Data for this exercise —
/-- R164: the two cases of `RET`. -/
def Obligations.RetReturnsThroughLink : Prop :=
  encode .ret = 0x04000000 ∧
  ∀ s : State,
    (s.lrv = true → exec .ret s = .next { s with pc := s.lr, lrv := false }) ∧
    (s.lrv = false → exec .ret s = .next { s with run := .faulted, cause := .link, faultPc := s.pc })

/-! ### Acquisition -/

/-- R91: 128 readings, each kept when it is in 0 to 4095 and else replaced by the value stored before it, 2048 for the
first; `RE` takes the stored value in Q8 and `IM` zero. -/
def Obligations.AcqStoresBlock : Prop :=
  encode .acq = 0x10000000 ∧
  ∀ s : State, ∃ (raw : Vector RawSample 128) (re im : Vector Word 128),
    exec .acq s = .next
      { s with raw := raw, re := re, im := im, samples := s.samples.drop 128, samplesTaken := s.samplesTaken + 128
               pc := s.pc + 1 } ∧
    (∀ i : Fin 128,
      let r := (sampleReading s i).toInt
      (0 ≤ r ∧ r ≤ 4095 → (raw[i].toNat : Int) = r) ∧
      (r < 0 ∨ 4095 < r → i.val = 0 → raw[i].toNat = 2048) ∧
      (r < 0 ∨ 4095 < r → ∀ j : Fin 128, j.val + 1 = i.val → raw[i] = raw[j])) ∧
    ∀ i : Fin 128, re[i].toInt = raw[i].toNat * 256 ∧ im[i] = 0

/-- R92: `RELOAD` rebuilds the working arrays from `RAW`, and so gives back the arrays `ACQ` left, whatever ran between, as
long as `RAW` is the one it stored. -/
def Obligations.ReloadRestoresAcquiredArrays : Prop :=
  encode .reload = 0x11000000 ∧
  (∀ s : State, ∃ re im : Vector Word 128,
    exec .reload s = .next { s with re := re, im := im, pc := s.pc + 1 } ∧
    ∀ i : Fin 128, re[i].toInt = s.raw[i].toNat * 256 ∧ im[i] = 0) ∧
  ∀ s t u v : State, exec .acq s = .next t → u.raw = t.raw → exec .reload u = .next v → v.re = t.re ∧ v.im = t.im

/-! ### Time-domain stages -/

/-- R100: every element loses the floor mean of the block. -/
def Obligations.DcrSubtractsBlockMean : Prop :=
  encode .dcr = 0x12000000 ∧
  ∀ s : State, ∃ re : Vector Word 128,
    exec .dcr s = .next { s with re := re, pc := s.pc + 1 } ∧
    ∀ i : Fin 128, re[i] = BitVec.ofInt 32 (s.re[i].toInt - (∑ j : Fin 128, s.re[j].toInt) / 128)

/-- R100's property: directly after `ACQ` or `RELOAD`, `DCR` leaves a sum of exactly 0 and every element within
1048320. -/
def Obligations.DcrSumIsZeroAfterAcquisition : Prop :=
  ∀ s t u : State, exec .acq s = .next t ∨ exec .reload s = .next t → exec .dcr t = .next u →
    ∑ i : Fin 128, u.re[i].toInt = 0 ∧ ∀ i : Fin 128, |u.re[i].toInt| ≤ 1048320

/-- R101: the recurrence, on the outputs already written. -/
def Obligations.IirFollowsRecurrence : Prop :=
  encode .iir = 0x13000000 ∧
  ∀ s : State, ∃ re : Vector Word 128,
    exec .iir s = .next { s with re := re, pc := s.pc + 1 } ∧ re[0] = s.re[0] ∧
    ∀ i j : Fin 128, j.val + 1 = i.val →
      re[i] = BitVec.ofInt 32 ((22938 * re[j].toInt + 9830 * s.re[i].toInt + 16384) / 32768)

/-- R101's corner cases: `IIR` never increases the block's peak and leaves a constant block unchanged. -/
def Obligations.IirPeakNeverGrows : Prop :=
  ∀ s t : State, exec .iir s = .next t →
    (∀ M : Int, (∀ i : Fin 128, |s.re[i].toInt| ≤ M) → ∀ i : Fin 128, |t.re[i].toInt| ≤ M) ∧
    ((∀ i j : Fin 128, s.re[i] = s.re[j]) → t.re = s.re)

/-- R103: each element times its window word, rounded once, and so never larger than it was. -/
def Obligations.WinMultipliesByWindow : Prop :=
  encode .win = 0x14000000 ∧
  ∀ s : State, ∃ re : Vector Word 128,
    exec .win s = .next { s with re := re, pc := s.pc + 1 } ∧
    ∀ i : Fin 128, re[i] = BitVec.ofInt 32 ((s.re[i].toInt * window i + 16384) / 32768) ∧
      0 < window i ∧ window i ≤ 32763 ∧ |re[i].toInt| ≤ |s.re[i].toInt|
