/-- Settles O38: `WIN` leaves the arrays `TimeBounded`, from which `FFT` and `MAG` go on. -/
theorem acquiredSpectrumIsBounded : Obligations.AcquiredSpectrumIsBounded := by
  refine fun load hload => ⟨fun s t h => ?_, fun s t h => ?_, fun s t h => ?_⟩
  · obtain ⟨u, bounded, ended⟩ := timeBounded_of_execAll hload h
    obtain rfl := Host.Outcome.next.inj ended
    exact bounded
  · obtain ⟨u, bounded, transformed⟩ := timeBounded_of_execAll hload h
    rw [execAll_singleton] at transformed
    obtain rfl := Host.Outcome.next.inj (exec_fft u ▸ transformed)
    intro i
    obtain ⟨re_le, im_le⟩ := fftBlock_within_of_timeBounded bounded i
    exact ⟨re_le.trans_lt (by decide), im_le.trans_lt (by decide)⟩
  · obtain ⟨u, bounded, ran⟩ := timeBounded_of_execAll hload h
    rw [execAll_cons (exec_fft u), execAll_singleton] at ran
    obtain rfl := Host.Outcome.next.inj (exec_mag _ ▸ ran)
    exact getElem_magnitudeBlock_bounds (fftBlock_within_of_timeBounded bounded)

end Sys2Proof.Machine
end

section
/-! PROOFS. The dual path (`70_reset_and_hazards.md` R210): what the eight operations of an analysis leave, as a function of the
arrays they start from. -/

namespace Sys2Proof.Machine

/-- The magnitudes that `DCR`, `IIR`, `WIN`, `FFT` and `MAG` make of the working arrays. -/
def analysedMagnitudes (re im : Vector Word 128) : Vector Word 128 :=
  let x := fftBlock ⟨windowBlock (smoothBlock (removeMean re)), im⟩
  magnitudeBlock x.re x.im

/-- The energy that `NRG` writes of a block of magnitudes. -/
def energyOf (mags : Vector Word 128) : Word := wrapU32 (rms mags)

/-- The triple that `BAND`, `NRG` and `NORM` leave of a block of magnitudes: normalised unless the energy is 0. -/
def tripleOf (mags : Vector Word 128) : Vector Word 3 :=
  if energyOf mags = 0 then bandMeans mags else normalisedBands (bandMeans mags) (energyOf mags)

/-- What every operation of a list keeps, the list keeps. -/
theorem execAll_keeps {α : Type} {f : State → α} {ops : List Instr} {s t : State}
    (kept : ∀ i ∈ ops, ∀ s t, exec i s = .next t → f t = f s) (h : execAll ops s = .next t) : f t = f s := by
  induction ops generalizing s with
  | nil => rw [Host.Outcome.next.inj h]
  | cons i rest ih =>
    obtain ⟨first, later⟩ := List.forall_mem_cons.mp kept
    obtain ⟨u, executed, rest_ran⟩ := execAll_cons_eq_next.mp h
    exact (ih later rest_ran).trans (first s u executed)

/-- `RAW` is written by `ACQ` and `AVG` by `SMOOTH` (R23, R34), which no analysis contains. -/
theorem analyze_keeps_raw_avg {bank : Bank} {s t : State} (h : execAll (analyze bank) s = .next t) :
    t.raw = s.raw ∧ t.avg = s.avg := by
  have not_mem : .acq ∉ analyze bank ∧ .smooth ∉ analyze bank := by simp [analyze]
  refine ⟨execAll_keeps (f := State.raw) (fun i mem s t h => ?_) h, execAll_keeps (f := State.avg) (fun i mem s t h => ?_) h⟩
  · obtain ⟨-, -, -, -, -, -, -, only_acq, -⟩ := onlyNamedOperationsWrite i s t h
    exact by_contra fun written => not_mem.1 (only_acq written ▸ mem)
  · obtain ⟨-, -, only_smooth, -⟩ := onlyNamedOperationsWrite i s t h
    exact by_contra fun written => not_mem.2 (only_smooth written ▸ mem)

/-- The five array stages leave the magnitudes in `RE` and do not reach the banks. -/
theorem execAll_stages (s : State) (rest : List Instr) : ∃ u : State,
    execAll (.dcr :: .iir :: .win :: .fft :: .mag :: rest) s = execAll rest u ∧
    u.re = analysedMagnitudes s.re s.im ∧ u.band = s.band ∧ u.energy = s.energy := by
  rw [execAll_cons (exec_dcr s), execAll_cons (exec_iir _), execAll_cons (exec_win _), execAll_cons (exec_fft _),
    execAll_cons (exec_mag _)]
  exact ⟨_, rfl, rfl, rfl, rfl⟩

theorem band_writes {bank : Bank} {s t : State} (h : exec (.band bank) s = .next t) :
    t.band = s.band.set bank (bandMeans s.re) ∧ t.energy = s.energy ∧ t.re = s.re := by
  obtain rfl := Host.Outcome.next.inj (exec_band bank s ▸ h)
  exact ⟨rfl, rfl, rfl⟩

theorem nrg_writes {bank : Bank} {s t : State} (h : exec (.nrg bank) s = .next t) :
    t.band = s.band ∧ t.energy = s.energy.set bank (energyOf s.re) := by
  obtain rfl := Host.Outcome.next.inj (exec_nrg bank s ▸ h)
  exact ⟨rfl, rfl⟩

/-- In both cases of R122 the bank takes what `norm_leaves` says, and nothing else of the two registers changes. -/
theorem norm_writes {bank : Bank} {s t : State} (h : exec (.norm bank) s = .next t) :
    t.band = s.band.set bank t.band[bank] ∧ t.energy = s.energy := by
  by_cases energy_zero : s.energy[bank] = 0
  · obtain rfl := Host.Outcome.next.inj (exec_norm_of_energy_zero energy_zero ▸ h)
    simp
  · obtain rfl := Host.Outcome.next.inj (exec_norm_of_energy_ne_zero energy_zero ▸ h)
    simp

/-- `BAND`, `NRG` and `NORM` write the triple and the energy of the block of magnitudes in `RE`. -/
theorem execAll_measures {bank : Bank} {s t : State} (h : execAll [.band bank, .nrg bank, .norm bank] s = .next t) :
    t.band = s.band.set bank (tripleOf s.re) ∧ t.energy = s.energy.set bank (energyOf s.re) := by
  obtain ⟨u, banded, h⟩ := execAll_cons_eq_next.mp h
  obtain ⟨v, measured, normed⟩ := execAll_cons_eq_next.mp h
  rw [execAll_singleton] at normed
  obtain ⟨band_u, energy_u, re_u⟩ := band_writes banded
  obtain ⟨band_v, energy_v⟩ := nrg_writes measured
  obtain ⟨band_t, energy_t⟩ := norm_writes normed
  have triple : t.band[bank] = tripleOf s.re := by
    rw [norm_leaves normed, band_v, band_u, energy_v, energy_u, re_u]
    simp [tripleOf]
  refine ⟨?_, by rw [energy_t, energy_v, energy_u, re_u]⟩
  rw [band_t, triple, band_v, band_u]
  simp

/-- The whole analysis: the stages, then the measures. -/
theorem analyze_writes {bank : Bank} {s t : State} (h : execAll (analyze bank) s = .next t) :
    t.band = s.band.set bank (tripleOf (analysedMagnitudes s.re s.im)) ∧
    t.energy = s.energy.set bank (energyOf (analysedMagnitudes s.re s.im)) := by
  obtain ⟨u, rest_ran, re, band, energy⟩ := execAll_stages s [.band bank, .nrg bank, .norm bank]
  rw [← re, ← band, ← energy]
  exact execAll_measures (rest_ran.symm.trans h)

Task to carry out —
Every line from the data above that contains "toNat" must appear in the answer.

Solution for this exercise —
      (0 ≤ r ∧ r ≤ 4095 → (raw[i].toNat : Int) = r) ∧
      (r < 0 ∨ 4095 < r → i.val = 0 → raw[i].toNat = 2048) ∧
    ∀ i : Fin 128, re[i].toInt = raw[i].toNat * 256 ∧ im[i] = 0
    ∀ i : Fin 128, re[i].toInt = s.raw[i].toNat * 256 ∧ im[i] = 0) ∧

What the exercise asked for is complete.